Output, without alteration, the first line of the entries and each line after it, stopping with the line that contains "i ++ rest) = .ok i".

# [SUPPLIED MATERIAL]
^^^^^^^^

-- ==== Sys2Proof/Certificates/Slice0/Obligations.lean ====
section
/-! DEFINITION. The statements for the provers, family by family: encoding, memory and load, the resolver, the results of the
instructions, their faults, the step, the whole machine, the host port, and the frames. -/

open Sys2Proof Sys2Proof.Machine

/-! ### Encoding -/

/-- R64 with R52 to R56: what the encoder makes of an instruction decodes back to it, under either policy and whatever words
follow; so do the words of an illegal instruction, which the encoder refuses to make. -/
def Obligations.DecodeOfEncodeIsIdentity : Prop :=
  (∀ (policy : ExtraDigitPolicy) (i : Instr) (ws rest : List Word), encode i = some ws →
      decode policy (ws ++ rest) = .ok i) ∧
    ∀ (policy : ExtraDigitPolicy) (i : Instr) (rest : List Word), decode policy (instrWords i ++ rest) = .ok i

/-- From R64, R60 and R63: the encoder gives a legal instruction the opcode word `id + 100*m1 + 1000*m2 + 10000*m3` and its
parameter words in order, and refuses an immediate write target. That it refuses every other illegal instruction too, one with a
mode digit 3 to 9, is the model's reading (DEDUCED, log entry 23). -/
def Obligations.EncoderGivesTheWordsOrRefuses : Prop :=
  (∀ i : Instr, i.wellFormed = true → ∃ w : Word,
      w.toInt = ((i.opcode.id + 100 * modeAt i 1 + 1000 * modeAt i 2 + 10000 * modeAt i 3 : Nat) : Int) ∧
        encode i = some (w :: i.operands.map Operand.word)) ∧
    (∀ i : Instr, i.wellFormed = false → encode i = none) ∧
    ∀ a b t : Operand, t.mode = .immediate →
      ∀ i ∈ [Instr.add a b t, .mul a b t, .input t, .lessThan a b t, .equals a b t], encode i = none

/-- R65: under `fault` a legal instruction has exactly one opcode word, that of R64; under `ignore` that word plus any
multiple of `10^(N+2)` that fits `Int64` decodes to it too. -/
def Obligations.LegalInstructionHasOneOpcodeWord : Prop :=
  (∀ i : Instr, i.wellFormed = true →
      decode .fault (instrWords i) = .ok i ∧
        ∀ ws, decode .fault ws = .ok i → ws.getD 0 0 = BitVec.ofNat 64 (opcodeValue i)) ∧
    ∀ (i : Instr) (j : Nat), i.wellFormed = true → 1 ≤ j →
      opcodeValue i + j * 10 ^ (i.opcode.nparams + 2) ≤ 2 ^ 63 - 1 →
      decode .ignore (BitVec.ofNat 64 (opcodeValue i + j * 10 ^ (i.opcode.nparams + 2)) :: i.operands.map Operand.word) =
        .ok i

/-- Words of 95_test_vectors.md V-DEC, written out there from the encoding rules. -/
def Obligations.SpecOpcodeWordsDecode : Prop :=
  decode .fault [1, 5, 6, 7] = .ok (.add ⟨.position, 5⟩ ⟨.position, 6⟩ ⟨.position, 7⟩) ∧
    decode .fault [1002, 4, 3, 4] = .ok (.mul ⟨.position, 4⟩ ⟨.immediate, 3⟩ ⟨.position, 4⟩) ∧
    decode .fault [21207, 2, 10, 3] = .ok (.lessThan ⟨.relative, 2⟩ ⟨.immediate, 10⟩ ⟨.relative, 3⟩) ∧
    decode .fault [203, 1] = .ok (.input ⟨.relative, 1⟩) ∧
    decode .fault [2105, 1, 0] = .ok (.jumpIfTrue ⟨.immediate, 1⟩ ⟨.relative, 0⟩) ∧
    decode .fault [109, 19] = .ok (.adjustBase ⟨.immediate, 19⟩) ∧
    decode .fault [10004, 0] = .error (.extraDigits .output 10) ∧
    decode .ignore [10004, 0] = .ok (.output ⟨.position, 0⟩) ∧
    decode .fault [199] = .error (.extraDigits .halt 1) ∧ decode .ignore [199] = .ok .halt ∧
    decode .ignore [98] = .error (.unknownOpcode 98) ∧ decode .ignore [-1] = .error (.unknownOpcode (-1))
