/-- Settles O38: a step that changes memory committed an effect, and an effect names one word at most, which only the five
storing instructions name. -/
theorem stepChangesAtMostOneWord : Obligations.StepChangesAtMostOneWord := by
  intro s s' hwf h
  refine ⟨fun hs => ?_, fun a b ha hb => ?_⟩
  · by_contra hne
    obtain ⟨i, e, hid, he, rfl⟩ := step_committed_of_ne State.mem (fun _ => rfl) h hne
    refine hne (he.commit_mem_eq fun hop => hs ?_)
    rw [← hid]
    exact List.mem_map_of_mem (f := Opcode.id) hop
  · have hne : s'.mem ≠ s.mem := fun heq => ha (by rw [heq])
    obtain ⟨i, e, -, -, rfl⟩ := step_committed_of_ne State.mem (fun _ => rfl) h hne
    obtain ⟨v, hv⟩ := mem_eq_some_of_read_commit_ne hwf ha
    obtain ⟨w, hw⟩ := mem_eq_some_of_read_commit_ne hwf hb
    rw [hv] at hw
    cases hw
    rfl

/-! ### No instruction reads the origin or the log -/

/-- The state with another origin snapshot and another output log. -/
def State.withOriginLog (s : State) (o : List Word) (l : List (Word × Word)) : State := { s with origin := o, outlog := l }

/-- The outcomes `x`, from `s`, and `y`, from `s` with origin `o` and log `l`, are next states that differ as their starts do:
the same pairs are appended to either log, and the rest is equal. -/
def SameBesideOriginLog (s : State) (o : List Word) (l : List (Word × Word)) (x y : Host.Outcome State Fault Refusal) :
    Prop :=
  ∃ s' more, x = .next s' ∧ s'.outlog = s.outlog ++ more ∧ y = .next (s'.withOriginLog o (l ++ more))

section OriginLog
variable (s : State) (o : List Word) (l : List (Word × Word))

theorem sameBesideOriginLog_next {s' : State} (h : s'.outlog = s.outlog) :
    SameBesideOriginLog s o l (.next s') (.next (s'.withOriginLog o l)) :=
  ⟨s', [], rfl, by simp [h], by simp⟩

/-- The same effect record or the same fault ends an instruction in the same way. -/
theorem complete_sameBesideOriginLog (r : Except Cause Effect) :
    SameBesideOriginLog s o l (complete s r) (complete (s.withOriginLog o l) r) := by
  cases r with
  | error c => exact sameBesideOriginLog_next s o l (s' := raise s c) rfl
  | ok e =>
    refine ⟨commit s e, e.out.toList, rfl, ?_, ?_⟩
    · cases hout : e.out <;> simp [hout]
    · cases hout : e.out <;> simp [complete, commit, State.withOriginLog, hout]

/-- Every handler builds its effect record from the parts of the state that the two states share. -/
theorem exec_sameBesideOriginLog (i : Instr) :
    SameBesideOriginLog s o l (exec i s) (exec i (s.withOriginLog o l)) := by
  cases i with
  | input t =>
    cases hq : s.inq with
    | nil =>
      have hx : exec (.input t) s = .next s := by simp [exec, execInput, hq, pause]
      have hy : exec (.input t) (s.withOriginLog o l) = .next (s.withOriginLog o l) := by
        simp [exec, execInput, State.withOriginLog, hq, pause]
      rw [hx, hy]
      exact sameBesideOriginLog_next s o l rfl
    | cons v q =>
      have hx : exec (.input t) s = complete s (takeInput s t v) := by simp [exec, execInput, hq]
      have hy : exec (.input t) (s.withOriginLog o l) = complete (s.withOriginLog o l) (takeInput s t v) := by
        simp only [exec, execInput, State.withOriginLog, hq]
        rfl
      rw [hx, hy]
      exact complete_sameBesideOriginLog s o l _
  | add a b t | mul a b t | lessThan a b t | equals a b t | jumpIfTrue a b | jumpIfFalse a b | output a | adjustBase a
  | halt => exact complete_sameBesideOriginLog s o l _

^^^^^^^^

# [RESPONSE]
-- ==== Sys2Proof/Certificates/Slice0/Obligations.lean ====
section
/-! DEFINITION. The statements for the provers, family by family: encoding, memory and load, the resolver, the results of the
instructions, their faults, the step, the whole machine, the host port, and the frames. -/

open Sys2Proof Sys2Proof.Machine

/-! ### Encoding -/

/-- R64 with R52 to R56: what the encoder makes of an instruction decodes back to it, under either policy and whatever words
follow; so do the words of an illegal instruction, which the encoder refuses to make. -/
def Obligations.DecodeOfEncodeIsIdentity : Prop :=
  (∀ (policy : ExtraDigitPolicy) (i : Instr) (ws rest : List Word), encode i = some ws →
      decode policy (ws ++ rest) = .ok i) ∧
    ∀ (policy : ExtraDigitPolicy) (i : Instr) (rest : List Word), decode policy (instrWords i ++ rest) = .ok i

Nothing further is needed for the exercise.